Feb 23 / Michaël Hompus

arc42 chapter 11: Risks and technical debt

arc42, Documentation, Risk Management, Risks, Technical Debt

Chapter 11 keeps uncomfortable truths visible. It records the risks and technical debt that can still bite you later, so they do not stay hidden in someone's head or scattered across chat logs. In this article I explain what belongs in chapter 11, what to keep out, a minimal structure you can copy, plus a small example from Pitstop.

Full article…

This post is about chapter 11: Risks and technical debt, the first chapter in the “Reality and shared language” group.

The first ten chapters built up the architecture story: goals, constraints, structure, runtime, deployment, concepts, decisions, and quality scenarios.

Chapter 11 is where we stop pretending everything is solved. It is where I write down what can still go wrong, what we knowingly postponed, and what we have not figured out yet.

Note

Teams that write risks down early tend to be calmer in production.

What belongs in chapter 11 (and what does not)

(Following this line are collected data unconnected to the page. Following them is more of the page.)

-- ==== Sys2Proof/Laws/Binding.lean ====
section
/-! SUPPORT. "A bus binding changes no codec result" (92_eei_decisions.md D1): the step commutes with a change of BUS_BINDING. -/

namespace Sys2Proof.Machine

/-! ### What the same block on another bus is -/

@[simp] theorem State.withBinding_inCap (s : State) (b : BusBinding) : (s.withBinding b).cfg.inCap = s.cfg.inCap := rfl
@[simp] theorem State.withBinding_outCap (s : State) (b : BusBinding) : (s.withBinding b).cfg.outCap = s.cfg.outCap := rfl
@[simp] theorem State.withBinding_binding (s : State) (b : BusBinding) : (s.withBinding b).cfg.binding = b := rfl
@[simp] theorem State.withBinding_status (s : State) (b : BusBinding) : (s.withBinding b).status = s.status := rfl
@[simp] theorem State.withBinding_doneIe (s : State) (b : BusBinding) : (s.withBinding b).doneIe = s.doneIe := rfl
@[simp] theorem State.withBinding_inLen (s : State) (b : BusBinding) : (s.withBinding b).inLen = s.inLen := rfl
@[simp] theorem State.withBinding_outLen (s : State) (b : BusBinding) : (s.withBinding b).outLen = s.outLen := rfl
@[simp] theorem State.withBinding_distinct (s : State) (b : BusBinding) : (s.withBinding b).distinct = s.distinct := rfl
@[simp] theorem State.withBinding_ogSize (s : State) (b : BusBinding) : (s.withBinding b).ogSize = s.ogSize := rfl
@[simp] theorem State.withBinding_payloadOff (s : State) (b : BusBinding) : (s.withBinding b).payloadOff = s.payloadOff := rfl
@[simp] theorem State.withBinding_payloadBits (s : State) (b : BusBinding) : (s.withBinding b).payloadBits = s.payloadBits := rfl
@[simp] theorem State.withBinding_nodeCount (s : State) (b : BusBinding) : (s.withBinding b).nodeCount = s.nodeCount := rfl
@[simp] theorem State.withBinding_root (s : State) (b : BusBinding) : (s.withBinding b).root = s.root := rfl
@[simp] theorem State.withBinding_progress (s : State) (b : BusBinding) : (s.withBinding b).progress = s.progress := rfl
@[simp] theorem State.withBinding_freq (s : State) (b : BusBinding) : (s.withBinding b).freq = s.freq := rfl
@[simp] theorem State.withBinding_codeLen (s : State) (b : BusBinding) : (s.withBinding b).codeLen = s.codeLen := rfl
@[simp] theorem State.withBinding_codeBits (s : State) (b : BusBinding) : (s.withBinding b).codeBits = s.codeBits := rfl
@[simp] theorem State.withBinding_nodes (s : State) (b : BusBinding) : (s.withBinding b).nodes = s.nodes := rfl
@[simp] theorem State.withBinding_inMem (s : State) (b : BusBinding) : (s.withBinding b).inMem = s.inMem := rfl
@[simp] theorem State.withBinding_outMem (s : State) (b : BusBinding) : (s.withBinding b).outMem = s.outMem := rfl
@[simp] theorem State.withBinding_pending (s : State) (b : BusBinding) : (s.withBinding b).pending = s.pending := rfl
@[simp] theorem State.withBinding_faults (s : State) (b : BusBinding) : (s.withBinding b).faults = s.faults := rfl
@[simp] theorem State.withBinding_hostProg (s : State) (b : BusBinding) : (s.withBinding b).hostProg = s.hostProg := rfl
@[simp] theorem State.withBinding_sched (s : State) (b : BusBinding) : (s.withBinding b).sched = s.sched := rfl
@[simp] theorem State.withBinding_hostReads (s : State) (b : BusBinding) : (s.withBinding b).hostReads = s.hostReads := rfl
@[simp] theorem State.withBinding_drawCount (s : State) (b : BusBinding) : (s.withBinding b).drawCount = s.drawCount := rfl
@[simp] theorem State.withBinding_irq (s : State) (b : BusBinding) : (s.withBinding b).irq = s.irq := rfl
@[simp] theorem State.withBinding_packLength (s : State) (b : BusBinding) : (s.withBinding b).packLength = s.packLength := rfl
@[simp] theorem State.withBinding_treeCodes (s : State) (b : BusBinding) : (s.withBinding b).treeCodes = s.treeCodes := rfl
@[simp] theorem State.withBinding_decodePayload (s : State) (b : BusBinding) :
    (s.withBinding b).decodePayload = s.decodePayload := rfl
@[simp] theorem State.withBinding_regValue (s : State) (b : BusBinding) (r : RegName) :
    (s.withBinding b).regValue r = s.regValue r := by cases r <;> rfl

/-! ### The stages, the commands, the host and the step -/

/-- A stage body does not depend on BUS_BINDING. -/
def StageBody.IgnoresBinding (body : StageBody) : Prop :=
  ∀ s b, body (s.withBinding b) = (body s).map fun t => t.withBinding b

theorem freqBody_ignoresBinding : StageBody.IgnoresBinding freqBody := by
  intro s b
  by_cases h : s.cfg.inCap.toNat < s.inLen.toNat
  · simp [freqBody, h, Except.map]
  · cases hb : s.inMem.coreRead 0 s.inLen.toNat <;> simp [freqBody, h, hb, Except.map, State.withBinding]

theorem buildTreeBody_ignoresBinding : StageBody.IgnoresBinding buildTreeBody := by
  intro s b
  cases h : s.status.freqValid <;> simp [buildTreeBody, h, Except.map, State.withBinding]

theorem genCodesBody_ignoresBinding : StageBody.IgnoresBinding genCodesBody := by
  intro s b
  cases h : s.status.treeValid <;> simp [genCodesBody, h, Except.map]
  rfl

theorem packBody_ignoresBinding : StageBody.IgnoresBinding packBody := by
  intro s b
  simp only [packBody, State.withBinding_status, State.withBinding_ogSize, State.withBinding_outCap,
    State.withBinding_packLength, State.withBinding_inMem, apply_ite (Except.map _)]
  refine ite_congr rfl (fun _ => rfl) fun _ => ite_congr rfl (fun _ => rfl) fun _ => ite_congr rfl (fun _ => rfl) fun _ => ?_
  cases s.inMem.coreRead 0 s.ogSize.toNat <;> rfl

theorem deserializeBody_ignoresBinding : StageBody.IgnoresBinding deserializeBody := by
  intro s b
  simp only [deserializeBody, State.withBinding_inCap, State.withBinding_inLen, State.withBinding_inMem,
    apply_ite (Except.map _)]
  refine ite_congr rfl (fun _ => rfl) fun _ => ite_congr rfl (fun _ => rfl) fun _ => ?_
  cases readHeader s.inMem with
  | error r => rfl
  | ok x =>
    simp only [apply_ite (Except.map _)]
    refine ite_congr rfl (fun _ => rfl) fun _ => ?_
    cases readRecords s.inMem headerBytes x.1 with
    | error r => rfl
    | ok records =>
      simp only [apply_ite (Except.map _)]
      exact ite_congr rfl (fun _ => rfl) fun _ => rfl

theorem unpackBody_ignoresBinding : StageBody.IgnoresBinding unpackBody := by
  intro s b
  simp only [unpackBody, State.withBinding_status, State.withBinding_ogSize, State.withBinding_outCap,
    State.withBinding_decodePayload, apply_ite (Except.map _)]
  refine ite_congr rfl (fun _ => rfl) fun _ => ite_congr rfl (fun _ => rfl) fun _ => ?_
  cases s.decodePayload <;> rfl

theorem clearBody_ignoresBinding : StageBody.IgnoresBinding clearBody := fun _ _ => rfl

theorem runStages_withBinding {bodies : List StageBody} (h : ∀ body ∈ bodies, body.IgnoresBinding) (s : State)
    (b : BusBinding) : runStages bodies (s.withBinding b) = mapNext (State.withBinding · b) (runStages bodies s) := by
  induction bodies generalizing s with
  | nil => rfl
  | cons body rest ih =>
    have hb := h body List.mem_cons_self s b
    cases hs : body s with
    | ok u =>
      rw [hs] at hb
      rw [runStages_ok hb, runStages_ok hs]
      exact ih (fun x hx => h x (List.mem_cons_of_mem _ hx)) u
    | error e =>
      rw [hs] at hb
      cases e with
      | raised e stage =>
        rw [runStages_raised hb, runStages_raised hs]
        rfl
      | faulted r =>
        rw [runStages_faulted hb, runStages_faulted hs]
        rfl

/-- No command depends on BUS_BINDING. -/
theorem exec_withBinding (i : Instr) (s : State) (b : BusBinding) :
    exec i (s.withBinding b) = mapNext (State.withBinding · b) (exec i s) := by
  rw [exec_eq_runStages, exec_eq_runStages]
  refine runStages_withBinding (fun body hb => ?_) s b
  cases i <;> simp only [stagesOf, List.mem_cons, List.not_mem_nil, or_false] at hb
  case encode =>
    rcases hb with rfl | rfl | rfl | rfl
    exacts [freqBody_ignoresBinding, buildTreeBody_ignoresBinding, genCodesBody_ignoresBinding, packBody_ignoresBinding]
  case decode =>
    rcases hb with rfl | rfl | rfl
    exacts [deserializeBody_ignoresBinding, buildTreeBody_ignoresBinding, unpackBody_ignoresBinding]
  all_goals subst hb
  exacts [freqBody_ignoresBinding, buildTreeBody_ignoresBinding, genCodesBody_ignoresBinding, packBody_ignoresBinding,
    deserializeBody_ignoresBinding, unpackBody_ignoresBinding, clearBody_ignoresBinding]

theorem coreMove_withBinding (s : State) (b : BusBinding) :
    coreMove (s.withBinding b) = mapNext (State.withBinding · b) (coreMove s) := by
  have hp : (s.withBinding b).pending = s.pending := rfl
  unfold coreMove
  rw [hp]
  cases s.pending with
  | none => rfl
  | some v =>
    cases hd : decode v with
    | ok i => simpa only [hd] using exec_withBinding i s b
    | error e =>
      simp only [hd]
      rfl

/-- No host operation depends on BUS_BINDING. -/
theorem hostStep_withBinding (op : HostOp) (s : State) (b : BusBinding) :
    hostStep op (s.withBinding b) = mapNext (State.withBinding · b) (hostStep op s) := by
  cases op
  case regRead n =>
    simp only [hostStep, hostRegRead, State.withBinding_status, State.withBinding_regValue]
    cases regOfNumber n with
    | none => rfl
    | some r =>
      simp only [apply_ite (mapNext _)]
      exact ite_congr rfl (fun _ => rfl) fun _ => rfl
  case regWrite n v =>
    simp only [hostStep, hostRegWrite]
    cases regOfNumber n with
    | none => rfl
    | some r =>
      cases r <;> try rfl
      · simp only [State.writeCtrl, apply_ite Host.Outcome.next, apply_ite (mapNext _)]
        exact ite_congr rfl (fun _ => rfl) fun _ => rfl
      · simp only [hostWriteInLen, apply_ite (mapNext _)]
        exact ite_congr rfl (fun _ => rfl) fun _ => rfl
  case inWrite a v =>
    simp only [hostStep, hostInWrite, apply_ite (mapNext _)]
    exact ite_congr rfl (fun _ => rfl) fun _ => ite_congr rfl (fun _ => rfl) fun _ => rfl
  case inRead a =>
    simp only [hostStep, hostInRead, State.withBinding_inMem, apply_ite (mapNext _)]
    refine ite_congr rfl (fun _ => rfl) fun _ => ?_
    cases s.inMem.read a <;> rfl
  case outRead a =>
    simp only [hostStep, hostOutRead, State.withBinding_outMem, apply_ite (mapNext _)]
    refine ite_congr rfl (fun _ => rfl) fun _ => ite_congr rfl (fun _ => rfl) fun _ => ?_
    cases s.outMem.read a <;> rfl
  case outWrite => rfl
  case reset => rfl
  case wait =>
    simp only [hostStep, hostWait, apply_ite (mapNext _)]
    exact ite_congr rfl (fun _ => rfl) fun _ => rfl
  case waitIrq =>
    simp only [hostStep, hostWaitIrq, apply_ite (mapNext _)]
    exact ite_congr rfl (fun _ => rfl) fun _ => rfl

theorem hostMove_withBinding (s : State) (b : BusBinding) :
    hostMove (s.withBinding b) = mapNext (State.withBinding · b) (hostMove s) := by
  have hp : (s.withBinding b).hostProg = s.hostProg := rfl
  unfold hostMove
  rw [hp]
  cases s.hostProg with
  | nil => rfl
  | cons op rest => exact hostStep_withBinding op { s with hostProg := rest } b

/-- A bus binding changes no result of a step. -/
theorem step_withBinding (s : State) (b : BusBinding) :
    step (s.withBinding b) = mapNext (State.withBinding · b) (step s) := by
  have hm : agentMove (s.withBinding b).mover (s.withBinding b).turnTaken =
      mapNext (State.withBinding · b) (agentMove s.mover s.turnTaken) := by
    show agentMove s.mover (s.turnTaken.withBinding b) = _
    cases s.mover
    · exact hostMove_withBinding s.turnTaken b
    · exact coreMove_withBinding s.turnTaken b
  have hf : (s.withBinding b).faults = s.faults := rfl
  unfold step
  rw [hm, hf]
  cases s.faults with
  | cons r rest => rfl
  | nil => cases agentMove s.mover s.turnTaken <;> rfl

end Sys2Proof.Machine
end

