/-- The walk of the cut payload does not complete: it would have decoded the bytes themselves, whose codes are longer. -/
theorem State.CutContainerIsInput.not_decoded {out : List Byte} {used : Nat}
    (hle : used ≤ 8 * (s.deserialized bytes).treeOfTable.payloadLength) :
    (s.deserialized bytes).treeOfTable.decodePayload ≠ .ok (out, used) := fun hout => by
  have htree := (s.deserialized bytes).treeOfTable_treeOk
  have hlt := h.payload_lt
  have hlength := (decodePayload_length hout).trans h.ogSize_toNat
  suffices hused : used = (bytes.flatMap (codesOfTable (freqTable bytes)).bitsOf).length by omega
  rcases Nat.lt_or_ge (distinctCount (freqTable bytes)) 2 with hsmall | htwo
  · have hn : distinctCount (freqTable bytes) = 1 :=
      le_antisymm (Nat.le_of_lt_succ hsmall) (Nat.one_le_iff_ne_zero.2 h.distinctCount_ne_zero)
    have hone : (s.deserialized bytes).treeOfTable.nodeCount = 1#10 :=
      BitVec.eq_of_toNat_eq (htree.nodeCount_toNat.trans (congrArg (2 * · - 1) hn))
    rw [codes_length_of_single hn fun _ => h.present, State.used_of_decodePayload_single hone hout, h.ogSize_toNat]
  · obtain ⟨hpresent, ⟨hused, hbits⟩, heq⟩ := htree.begins_of_decodePayload htwo hout
    obtain ⟨paths, hpaths⟩ := exists_codePaths (s.deserialized bytes).treeOfTable.freq
    have hsame : out = bytes := hpaths.eq_of_codes_prefix hpresent (fun _ => h.present) hlength
      (h.prefix_of_begins ⟨hused.trans hle, hbits⟩)
    rw [heq, hsame]
    rfl

/-- DECODE of a cut container runs out of bits in UNPACK (45_bitunpacker.md R174). -/
theorem State.CutContainerIsInput.exec_decode (hroom : bytes.length ≤ s.cfg.outCap.toNat) :
    exec .decode s = .next ((s.deserialized bytes).treeOfTable.errorCompletion .malformedContainer 8#4) := by
  have hbuild : buildTreeBody (s.deserialized bytes) = .ok (s.deserialized bytes).treeOfTable :=
    buildTreeBody_ok.2 ⟨rfl, rfl⟩
  have hraised : (s.deserialized bytes).treeOfTable.decodePayload = .error (.raised .malformedContainer 8#4) := by
    rcases State.decodePayload_of_written h.payload_written with ⟨out, used, hout, hle⟩ | hraised
    · exact absurd hout (h.not_decoded hle)
    · exact hraised
  calc exec .decode s
      = runStages [buildTreeBody, unpackBody] (s.deserialized bytes) := runStages_ok h.deserializeBody_eq _
    _ = runStages [unpackBody] (s.deserialized bytes).treeOfTable := runStages_ok hbuild _
    _ = _ := exec_unpack_exhausted rfl rfl (h.ogSize_toNat.trans_le hroom) hraised

end

/-- Settles O50: DESERIALIZE and BUILD_TREE complete, and the walk of the cut payload runs out. -/
theorem decodeDetectsATruncatedPayload : Obligations.DecodeDetectsATruncatedPayload := by
  intro s bytes n hne htable hcut hn hinside hholds hroom
  subst hn
  have h : s.CutContainerIsInput bytes := {
    nonempty := hne
    short := hroom.trans_lt s.cfg.outCap.isLt
    keepsTable := (recordOffset_eq _).trans_le htable
    cut := hcut
    inside := hinside
    holds := hholds }
  exact ⟨_, h.exec_decode hroom, rfl, rfl, rfl, fun _ => rfl⟩

end Sys2Proof.Machine

/-! PROOFS. DESERIALIZE: how it ends at each of its checks, the containers it reads, its reads of unwritten bytes, and the
order of the records (46_container.md R194 to R197). -/

namespace Sys2Proof.Machine

/-! ### How DESERIALIZE ends at each of its checks (46_container.md R194 to R196) -/

section
variable {s : State} (hinside : s.inLen.toNat ≤ s.cfg.inCap.toNat)
include hinside

theorem deserializeBody_of_short (hshort : s.inLen.toNat < headerBytes) :
    deserializeBody s = .error (.raised .malformedContainer 0x7#4) := by
  rw [deserializeBody, if_neg (Nat.not_lt.2 hinside), if_pos hshort]
  rfl

variable (hlong : headerBytes ≤ s.inLen.toNat)
include hlong

theorem deserializeBody_of_header_fault {r : Fault} (h : readHeader s.inMem = .error r) :
    deserializeBody s = .error (.faulted r) := by
  rw [deserializeBody, if_neg (Nat.not_lt.2 hinside), if_neg (Nat.not_lt.2 hlong), h]

variable {k og : Nat} (hheader : readHeader s.inMem = .ok (k, og))
include hheader

theorem deserializeBody_of_too_many (hmany : (s.inLen.toNat - headerBytes) / recordBytes < k) :
    deserializeBody s = .error (.raised .malformedContainer 0x7#4) := by
  rw [deserializeBody, if_neg (Nat.not_lt.2 hinside), if_neg (Nat.not_lt.2 hlong), hheader]
  exact if_pos hmany

variable (hfit : k ≤ (s.inLen.toNat - headerBytes) / recordBytes)
include hfit

theorem deserializeBody_of_record_fault {r : Fault} (h : readRecords s.inMem headerBytes k = .error r) :
    deserializeBody s = .error (.faulted r) := by
  simp only [deserializeBody, if_neg (Nat.not_lt.2 hinside), if_neg (Nat.not_lt.2 hlong), hheader,
    if_neg (Nat.not_lt.2 hfit), h]

theorem deserializeBody_of_inconsistent {records : List (Byte × Nat)}
    (hrecords : readRecords s.inMem headerBytes k = .ok records) (hbad : inconsistentRecords records og = true) :
    deserializeBody s = .error (.raised .inconsistentFrequencyTable 0x7#4) := by
  simp only [deserializeBody, if_neg (Nat.not_lt.2 hinside), if_neg (Nat.not_lt.2 hlong), hheader,
    if_neg (Nat.not_lt.2 hfit), hrecords, hbad, if_pos]
  rfl

end

/-! ### The header -/

/-- The core reads the two header fields that memory holds. -/
theorem readHeader_of_holds {m : Memory} {k og : Word} (h : m.Holds 0 (le64 k ++ le64 og)) :
    readHeader m = .ok (k.toNat, og.toNat) := by
  obtain ⟨hcount, hsize⟩ := Memory.holds_append.1 h
  rw [le64_length] at hsize
  exact readHeader_ok.2 ⟨readU64_of_holds hcount, readU64_of_holds hsize⟩

/-- Settles O39: the first two checks of DESERIALIZE, the second on the record count that the header holds. -/
theorem deserializeRejectsTruncatedContainers : Obligations.DeserializeRejectsTruncatedContainers := by
  refine fun s hinside => ⟨fun hshort => ?_, fun k og hlong hholds hmany => ?_⟩
  · exact runStages_raised (deserializeBody_of_short hinside hshort) []
  · exact runStages_raised (deserializeBody_of_too_many hinside hlong (readHeader_of_holds hholds) hmany) []

/-! ### Records, and the table they make (46_container.md R195, R197) -/

/-- The records as the core reads them. -/
def asRead (records : List (Byte × Word)) : List (Byte × Nat) := records.map fun r => (r.1, r.2.toNat)

@[simp] theorem asRead_length (records : List (Byte × Word)) : (asRead records).length = records.length := by
  simp [asRead]

@[simp] theorem asRead_symbols (records : List (Byte × Word)) : (asRead records).map Prod.fst = records.map Prod.fst := by
  simp [asRead]

@[simp] theorem asRead_frequencies (records : List (Byte × Word)) :
    (asRead records).map Prod.snd = records.map fun r => r.2.toNat := by
  simp [asRead]

theorem mem_asRead {records : List (Byte × Word)} {r : Byte × Word} (h : r ∈ records) :
    (r.1, r.2.toNat) ∈ asRead records := List.mem_map.2 ⟨r, h, rfl⟩

theorem asRead_lt {records : List (Byte × Word)} : ∀ r ∈ asRead records, r.2 < 2 ^ 64 :=
  List.forall_mem_map.2 fun r _ => r.2.isLt

theorem asRead_ne_zero {records : List (Byte × Word)} :
    (∀ r ∈ asRead records, r.2 ≠ 0) ↔ ∀ r ∈ records, r.2 ≠ 0#64 := by
  simp only [asRead, List.forall_mem_map, ← one_le_toNat_iff_ne_zero, Nat.one_le_iff_ne_zero]

/-- The table in which every record's frequency stands at its symbol, and 0 elsewhere. -/
def tableOf (records : List (Byte × Word)) : SymbolTable Word := tableOfRecords (asRead records)

theorem atSymbol_tableOf_of_mem {records : List (Byte × Word)} (hn : (records.map Prod.fst).Nodup) {r : Byte × Word}
    (h : r ∈ records) : atSymbol (tableOf records) r.1 = r.2 := by
  rw [← asRead_symbols] at hn
  rw [tableOf, atSymbol_tableOfRecords_of_mem hn (mem_asRead h), BitVec.ofNat_toNat, BitVec.setWidth_eq]

theorem atSymbol_tableOf_of_not_mem {records : List (Byte × Word)} {c : Byte} (h : c ∉ records.map Prod.fst) :
    atSymbol (tableOf records) c = 0#64 :=
  atSymbol_tableOfRecords_of_not_mem (by rwa [asRead_symbols])

/-- The table does not depend on the order of the records (46_container.md R197). -/
theorem tableOf_perm {records records' : List (Byte × Word)} (hn : (records.map Prod.fst).Nodup)
    (hperm : records.Perm records') : tableOf records = tableOf records' := by
  have hsymbols := hperm.map Prod.fst
  refine symbolTable_ext fun c => ?_
  by_cases hc : c ∈ records.map Prod.fst
  · obtain ⟨r, hr, rfl⟩ := List.mem_map.1 hc
    rw [atSymbol_tableOf_of_mem hn hr, atSymbol_tableOf_of_mem (hsymbols.nodup_iff.1 hn) (hperm.mem_iff.1 hr)]
  · rw [atSymbol_tableOf_of_not_mem hc, atSymbol_tableOf_of_not_mem fun h => hc (hsymbols.mem_iff.2 h)]

/-- None of the conditions a to d of 46_container.md R195 holds of the records. -/
def ConsistentRecords (records : List (Byte × Word)) (og : Word) : Prop :=
  records ≠ [] ∧ (∀ r ∈ records, r.2 ≠ 0#64) ∧ (records.map Prod.fst).Nodup ∧
    (records.map fun r => r.2.toNat).sum = og.toNat

/-- The check of DESERIALIZE passes exactly the consistent records. -/
theorem inconsistentRecords_asRead {records : List (Byte × Word)} {og : Word} :
    inconsistentRecords (asRead records) og.toNat = false ↔ ConsistentRecords records og := by
  have hnil : asRead records ≠ [] ↔ records ≠ [] := List.map_eq_nil_iff.not
  rw [inconsistentRecords_eq_false, hnil, asRead_ne_zero, asRead_symbols, asRead_frequencies, ConsistentRecords]

section
variable {records : List (Byte × Word)} {og : Word} (h : ConsistentRecords records og)
include h

theorem ConsistentRecords.distinctCount_eq : distinctCount (tableOf records) = records.length := by
  obtain ⟨-, hpos, hn, -⟩ := h
  rw [tableOf, distinctCount_tableOfRecords (by rwa [asRead_symbols]) (asRead_ne_zero.2 hpos) asRead_lt, asRead_length]

theorem ConsistentRecords.length_le : records.length ≤ 256 := h.distinctCount_eq ▸ distinctCount_le _

theorem ConsistentRecords.sum_eq : ((tableOf records).toList.map BitVec.toNat).sum = og.toNat := by
  obtain ⟨-, hpos, hn, hsum⟩ := h
  rw [tableOf, tableOfRecords_sum (by rwa [asRead_symbols]) (asRead_ne_zero.2 hpos) asRead_lt, asRead_frequencies, hsum]

/-- The first record alone makes the sum positive. -/
theorem ConsistentRecords.one_le_size : 1 ≤ og.toNat := by
  obtain ⟨hne, hpos, -, hsum⟩ := h
  obtain ⟨r, rest, rfl⟩ := List.exists_cons_of_ne_nil hne
  have hr := one_le_toNat_iff_ne_zero.2 (hpos r List.mem_cons_self)
  rw [List.map_cons, List.sum_cons] at hsum
  omega

end

/-! ### A container in the input (46_container.md R190, R196) -/

/-- The input begins with the header and the records, all below IN_LEN. -/
structure State.RecordsAreInput (s : State) (records : List (Byte × Word)) (og : Word) : Prop where
  room : 16 + 9 * records.length ≤ s.inLen.toNat
  holds : s.inMem.Holds 0
    (le64 (BitVec.ofNat 64 records.length) ++ le64 og ++ records.flatMap (fun r => r.1 :: le64 r.2))

/-- The state in which DESERIALIZE has read consistent records. -/
def State.recordsRead (s : State) (records : List (Byte × Word)) (og : Word) : State :=
  { s with
    freq := tableOf records
    distinct := BitVec.ofNat 9 records.length
    ogSize := og
    payloadOff := BitVec.ofNat 64 (recordOffset records.length)
    status := s.status.tableLoaded true }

Chapter 11 of an arc42 document answers:

What can still hurt us later, and what are we doing about it?

What belongs here:

Architecturally relevant risks, including:
- product and adoption risks (does the workflow fit reality?)
- integration risks (vendor stability, contract changes, rate limits)
- operational risks (backup, monitoring gaps, single points of failure)
- security and compliance risks (data exposure, audit gaps, retention)
- performance and scalability risks (hot paths, growth limits)
Technical debt that affects maintainability, reliability, or delivery speed: the things you deliberately postponed that now need a visible trail.
For each risk or debt item:
- a clear statement
- why it matters (impact)
- how likely it is (roughly)
- mitigation or next step
- owner (a person, role, or team)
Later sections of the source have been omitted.